Above: Richard Marks helped create PlayStation VR for Sony.

Image Credit: Michael O'Donnell/VentureBeat

GamesBeat: Give us a sense of what you do every day. What’s the job description?

Richard Marks: I have a weird role, because I’m a technology researcher, so we do a lot of the interactivity things – EyeToy, Move, and now VR. But I also do evangelism for our new products, especially VR right now. I’m at the very beginning of projects, and also at the very end.

GamesBeat: How long have you been working in the space?

Marks: I’ve been at PlayStation for 17 years. It’s a long time in Silicon Valley. My parents owned a video game retail store in 1983, so games have been a part of my life forever.

GamesBeat: First things first. Here is PlayStation VR at the beginning of August, a few months out from launch. The first step in my mind — you guys are formulating this as a platform. How do we think about this in terms of third-party development? If you frame it as a platform, how do you cultivate third-party relationships?

Marks: Right, because it is a platform. We have the hardware part of it, and also the software side. On software we have our own first party, which has to be committed in order to make the hardware fully realized. But always, at PlayStation, we’ve felt that third parties have to be there to make the platform complete.

It’s great with VR, because there are such good middleware companies right now. You can get into making a game quickly. Getting something on the screen in VR is easier than it’s ever been to do anything in games.

GamesBeat: The focus for all the console platforms has been on getting third parties to build content. But it’s not as easy for each of them. How would you go about explaining to the people who are thinking, “I need to be in VR” — what’s the path? Can you give a little clarity on how to move forward?
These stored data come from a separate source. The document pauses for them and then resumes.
/-- Settles O52: a flip in the region leaves the frame whole and its CRC wrong, a flip in the trailer
leaves the frame whole and its trailer wrong. -/
theorem singleBitFlipIsDetected : Obligations.SingleBitFlipIsDetected := by
  intro cfg type payload f s j k hmax henc hj4 hjlen hk hacc
  obtain ⟨hfits, rfl⟩ := serialize_eq_packet_iff.mp henc
  have hp := hfits.trans hmax
  obtain ⟨i, rfl⟩ := Nat.exists_eq_add_of_le hj4
  have h4 : 4 ≤ msgLenOf payload.length := by have := msgLenOf_bounds payload.length; omega
  rw [length_packetOf] at hjlen ⊢
  refine ⟨fun hin hcheck => ?_, fun hin hcheck => ?_, fun hout => ?_⟩
  · obtain ⟨region, body, c, hframe, hregion, hcrc⟩ :=
      frameIn_flipBit_packetOf hp cfg type (i := i) (by omega) hk
    exact perform_dec_of_parse (hacc ▸ hframe.parse_corruptCrc h4 hcheck hregion hcrc)
  · obtain ⟨region, body, c, hframe, hregion, -⟩ :=
      frameIn_flipBit_packetOf hp cfg type (i := i) (by omega) hk
    have hunchecked : cfg.crcCheck = true → crc16 body = c := fun h => by simp [hcheck] at h
    exact ⟨_, perform_dec_of_parse (hacc ▸ hframe.parse_intact h4 hregion hunchecked)⟩
  · obtain ⟨n, rfl⟩ : ∃ n, i = msgLenOf payload.length + 2 + n := Nat.exists_eq_add_of_le (by omega)
    obtain ⟨t0, t1, htrailer, hflipped⟩ :=
      (frameIn_packetOf_alone hp cfg type).flipBit_trailer (i := n) (by omega) hk
    have hplace : 4 + (msgLenOf payload.length + 2 + n) =
        ([] : Bytes).length + 6 + msgLenOf payload.length + n := by
      rw [List.length_nil]
      omega
    rw [hplace] at hacc
    exact perform_dec_of_parse (hacc ▸ hflipped.parse_framingError htrailer cfg)

end Sys2Proof.Safety
end

section
/-! PROOFS. Garbage, a packet, garbage, in any chunks with `DEC`s anywhere (R136, R139 to R150,
R155). -/

namespace Sys2Proof.Machine

/-! A sequence of which only the first bytes are there. -/

/-- R139: the search finds a marker as soon as both its bytes are there. -/
theorem findMarker_of_append {a b : Bytes} {p : Nat} (h : findMarker (a ++ b) = some p)
    (hp : p + 2 ≤ a.length) : findMarker a = some p := by
  obtain ⟨hm, hleast⟩ := findMarker_eq_some_iff.mp h
  refine findMarker_eq_some_iff.mpr ⟨(markerAt_append_left (by omega) b).mp hm, fun q hq hmq => ?_⟩
  exact hleast q hq ((markerAt_append_left hmq.lt_length b).mpr hmq)

theorem msgLenAt_append_left {a : Bytes} {p : Nat} (h : p + 4 ≤ a.length) (b : Bytes) :
    msgLenAt (a ++ b) p = msgLenAt a p := by
  rw [msgLenAt, le16At, byteAt_append_left a b _ (by omega), byteAt_append_left a b _ (by omega),
    ← le16At, ← msgLenAt]

/-- R141, R143: what of a frame is not there yet is waited for. -/
theorem parse_of_append_whole {a b : Bytes} {p : Nat} (h : findMarker (a ++ b) = some p)
    (hp : p + 2 ≤ a.length) (hshort : a.length < p + 8 + msgLenAt (a ++ b) p) (cfg : Config) :
    parse cfg a = (Result.failed .noMessage, a) := by
  refine parse_of_length_lt (findMarker_of_append h hp) ?_ cfg
  obtain hlt | hfield := Nat.lt_or_ge a.length (p + 4)
  · omega
  · rwa [← msgLenAt_append_left hfield b]

/-- R140: only a last byte matters to what is kept, and it is among what is kept. -/
theorem retained_retained_append (a b : Bytes) : retained (retained a ++ b) = retained (a ++ b) := by
  cases b with
  | nil =>
    simp only [List.append_nil]
    unfold retained
    split <;> simp
  | cons x b => simp only [retained, List.getLast?_append_of_ne_nil _ (List.cons_ne_nil x b)]

theorem retained_concat_HDR0 (a : Bytes) : retained (a ++ [HDR0]) = [HDR0] := by
  simp [retained]

end Sys2Proof.Machine

namespace Sys2Proof.Safety

open Sys2Proof.Machine

theorem NoMarker.of_findMarker_append {a b : Bytes} {p : Nat} (h : findMarker (a ++ b) = some p)
    (hp : a.length < p + 2) : NoMarker a := by
  obtain ⟨-, hleast⟩ := findMarker_eq_some_iff.mp h
  intro k (hm : MarkerAt a k)
  have hk := hm.lt_length
  exact hleast k (by omega) ((markerAt_append_left hk b).mpr hm)

theorem noMarker_nil : NoMarker [] := fun k h => by simp at h

theorem NoMarker.of_suffix {a b : Bytes} (h : NoMarker b) (hab : a <:+ b) : NoMarker a := by
  obtain ⟨c, rfl⟩ := hab
  exact h.of_append_right

/-- R140: the bytes dropped from a buffer without a marker belong to no marker that comes later. -/
theorem NoMarker.retained_append {a b : Bytes} (h : NoMarker (a ++ b)) :
    NoMarker (retained a ++ b) :=
  h.of_suffix (List.suffix_append_self_iff.mpr (retained_suffix a))

theorem FrameIn.append_left {a region post g : Bytes} {msgLen : Nat} {t0 t1 : Byte}
    (h : FrameIn a [] msgLen region t0 t1 post) (hg : NoMarker g) :
    FrameIn (g ++ a) g msgLen region t0 t1 post where
  layout := by simp only [h.layout, List.append_assoc, List.nil_append]
  first := hg
  width := h.width
  size := h.size

section
variable {payload g : Bytes} (hp : payload.length ≤ 65530) (hg : NoMarker g)
include hp hg

/-- R149: the garbage before the packet goes with it. -/
theorem parse_garbage_packetOf_append (cfg : Config) (type : U16) (post : Bytes) :
    parse cfg (g ++ packetOf cfg type payload ++ post) =
      (Result.okValue (.message (sentMessage type payload)), post) := by
  have hframe := (frameIn_packetOf hp cfg type post).append_left hg
  rw [← List.append_assoc] at hframe
  rw [hframe.parse_intact (by have := msgLenOf_bounds payload.length; omega)
    (obf_regionOf cfg type payload) fun _ => rfl, messageOf_bodyOf hp]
Marks: Right now some of the greatest ideas in VR are coming from the indie crowd. There’s no real road map as far as the “right thing” to make in VR. There are so many things that could work. People are exploring all over the place. There’s this balance of this great amount of ideas and energy coming out of the indie side. But at the same time, it’s important to have some of these titles people have heard of before to get the mainstream audience to care.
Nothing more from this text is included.